At a recent technology-and-journalism breakfast hosted by Columbia Journalism School, Borthwick elaborated: “This data layer is a shadow,” he said. “It’s part of how we live. It is always there but seldom observed.” Observing, reporting, and making sense of that data is, he thinks, a place where journalism can forge a role for itself.
Borthwick is not alone in the belief that a world that is increasingly quantified will create opportunities. Up to now, the journalism organizations that have been actively engaged in understanding the possibilities of large data-sets have been largely confined to those who make money from specialist financial information. Reuters, Bloomberg, and Dow Jones all burnish their brands with high-quality reporting and analysis, but in each case, the core of their enterprise remains real-time automated information businesses pointed at the financial-services market.

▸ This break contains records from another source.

-- ==== Sys2Proof/Machine/State.lean ====
section
/-! DEFINITION. The state of the Jozon block, as plain data, and its value after reset. Registers that hold only what is written to
them or counted in them stand in `regs` under their block addresses (Machine/Regs.lean gives each its reset value); state that the
set acts on by its own rules stands in the records below, and its registers are read from there. -/

namespace Sys2Proof.Machine

open Sys2Proof

/-- Reasons a step can stop. No meaning of this model raises one: every command of the table has an effect (log entry 5). -/
inductive Fault where
  /-- Raised by no meaning; it stands only because the outcome has this case. Safe. -/
  | none
  deriving DecidableEq, Repr

/-- Refusals. -/
inductive Refusal where
  /-- An arm of `exec` whose command has no meaning yet. Safe. -/
  | notModelled (mnemonic : String)
  deriving DecidableEq, Repr

/-! ## Courses and time (chapter 03) -/

/-- A correction of calendar time in progress (R57, Table 3.2). -/
inductive Correction where
  | none
  /-- Slew: edges left, what each carries, and what the last one carries besides. -/
  | slew (left : Nat) (each rest : Int)
  /-- Half rate: nanoseconds still to be removed; 0 when the error is gone and the end is not yet recorded. -/
  | halfRate (left : Nat)
  deriving DecidableEq, Repr

/-- The course and timebase logic of the active quoin. Dormant quoins' copies run in step (R494) and so need no copy here. -/
structure Timebase where
  starting : Bool := false
  running : Bool := false
  frameLock : Bool := false
  holdover : Bool := false
  relocking : Bool := false
  timeValid : Bool := false
  todMissing : Bool := false
  aligned : Bool := false
  /-- Oscillator time of the latest timed event, ns since PORST_N (R524). -/
  now : Nat := 0
  /-- Oscillator time of the last frame edge, real or generated (R49, R61). -/
  lastEdge : Option Nat := none
  /-- The next FRAME_IN edge is taken whatever its time (R61). -/
  lost : Bool := true
  /-- Oscillator time of the last real FRAME_IN edge seen in holdover (R64). -/
  lastReal : Option Nat := none
  /-- Consecutive clean edges toward FRAME_LOCK (R58). -/
  clean : Nat := 0
  /-- Consecutive clean real edges toward a re-lock (R64). -/
  relockClean : Nat := 0
  armed : Bool := false
  /-- The generated boundary edge has passed while a re-lock is armed (R64): its calendar time. -/
  genPassed : Option Nat := none
  /-- Calendar time of the last frame edge. -/
  edgeTime : Nat := 0
  corr : Correction := .none
  /-- Forward step for step 2 of the next boundary (Table 3.2). -/
  fwdStep : Option Nat := none
  /-- Error of the previous valid message (Table 3.2). -/
  prevErr : Option Int := none
  /-- Valid messages that tag the next frame edge: their times (R53). -/
  tagged : List (Nat × Nat) := []
  /-- Oscillator time of the last valid message (R55). -/
  lastTod : Nat := 0
  frame : Nat := 0
  curN : Nat := 7
  nextN : Nat := 7
  course : Nat := 0
  boundaryTime : Nat := 0
  todError : Reg := 0
  glitch : Nat := 0
  todErr : Nat := 0
  holdCourses : Nat := 0
  /-- Frames elapsed toward the first boundary of a free start count from the write of ENABLE (R60). -/
  freeRun : Bool := false
  /-- A boundary edge has come and its boundary step (Table 3.3) has not been taken. -/
  due : Bool := false
  /-- The calendar time of that edge. -/
  dueTime : Nat := 0
  /-- The boundary that is due is the first of the timebase (R58), and its course number. -/
  firstDue : Option Nat := none
  /-- The course just ended had no course event before it (R495). -/
  unjudged : Bool := true
  deriving DecidableEq, Repr

/-! ## Faults and mark log (chapters 22, 23) -/

/-- An event held by a full queue (R507): its queue entry's two words, its source, and its context: the queue, ladle or pour that
raised it (Table 22.5). -/
structure HeldEv where
  src : Nat
  ctx : Nat
  w0 : Word
  w1 : Word
  deriving DecidableEq, Repr

/-- The fault collector beside its registers. -/
structure Collector where
  held : List HeldEv := []
  /-- A FAULT_N pulse is in progress (R508). -/
  pulse : Bool := false
  aliveStopped : Bool := false
  /-- The quoin that was active when ALIVE stopped (R509). -/
  aliveBy : Nat := 0
  alive : Bool := true
  chill : Bool := false
  warn : Bool := false
  therm : Bool := false
  /-- A chill cause was present at some time of this course (R511). -/
  dirtyCourse : Bool := false
  cleanLeft : Nat := 0
  /-- Die sites above the THERM_HIGH or the THERM_TRIP limit and not yet below 100 degrees (R512). -/
  hot : List Nat := []
  /-- BLK reactions still to be carried out (Table 22.2, R68). -/
  blkCru : List Nat := []
  blkLd : List Nat := []
  /-- A CHIP reaction whose chip reset has not begun, by source (Table 22.2). -/
  chip : Option Nat := none
  /-- Crucible failures reported to the pour engine and not yet acted on (R232). -/
  failReports : List Nat := []
  /-- HEARTBEAT_LOST was detected while no dormant quoin was warm: a chip reset comes at the next boundary (R520). -/
  hbLost : Bool := false
  /-- It was detected at step 4 of the boundary that is due, whose boundary step has not been taken. -/
  hbLate : Bool := false
  deriving DecidableEq, Repr

/-- A mark-log record (Table 23.1). -/
structure MarkRec where
  time : Nat
  code : Nat
  cls : Nat
  untimed : Bool
  holdover : Bool
  forced : Bool
  unit : Nat
  rep : Nat
  p0 : Nat
  p1 : Nat
  p2 : Nat
  p3 : Nat
  deriving DecidableEq, Repr

/-- The mark log (chapter 23). A dormant quoin's copy always equals it (R527). -/
structure MarkLog where
  /-- Ring slot to record. -/
  ring : Tbl MarkRec := []
  written : Nat := 0
  base : Nat := 0
  missed : Nat := 0
  frozen : Bool := false
  frozenCourses : Nat := 0
  lastTime : Nat := 0
  heldClear : Bool := false
  /-- The last record takes no merge (R528). -/
  closed : Bool := false
  deriving DecidableEq, Repr

/-! ## MKI units (chapters 04, 06, 08) -/

/-- The scalar state of a unit that runs MKI: Table 6.1, and the CSRs of Table 6.4. -/
structure Mki where
  s : Tbl Word := []
  p : Tbl Word := []
  pc : Nat := 0
  astat : BitVec 6 := 0
  incomplete : Bool := false
  flask : Nat := 0
  ie : Bool := false
  inTrap : Bool := false
  ecause : Nat := 0
  epc : Nat := 0
  eaddr : Nat := 0
  evec : Nat := 0
  ien : Reg := 0
  scratch : Tbl Word := []
  /-- A store declared dead since the last barrier retired (R367). -/
  deadStore : Bool := false
  deriving DecidableEq, Repr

Five years ago, data journalism was a very niche activity, conducted in just a handful of newsrooms. Even now, to be a journalist who handles data can mean a variety of things, from being a statistics number cruncher or creative interaction designer to being a reporter who uses data skills—extracting the story and/or explaining the bias in it—as part of his or her beat. The roles are still emerging, but very rarely are there teams of information scientists and mathematicians (such as those employed by bit.ly, Chartbeat, and SocialFlow) sitting inside news organizations, working out how to use these new resources for best effect.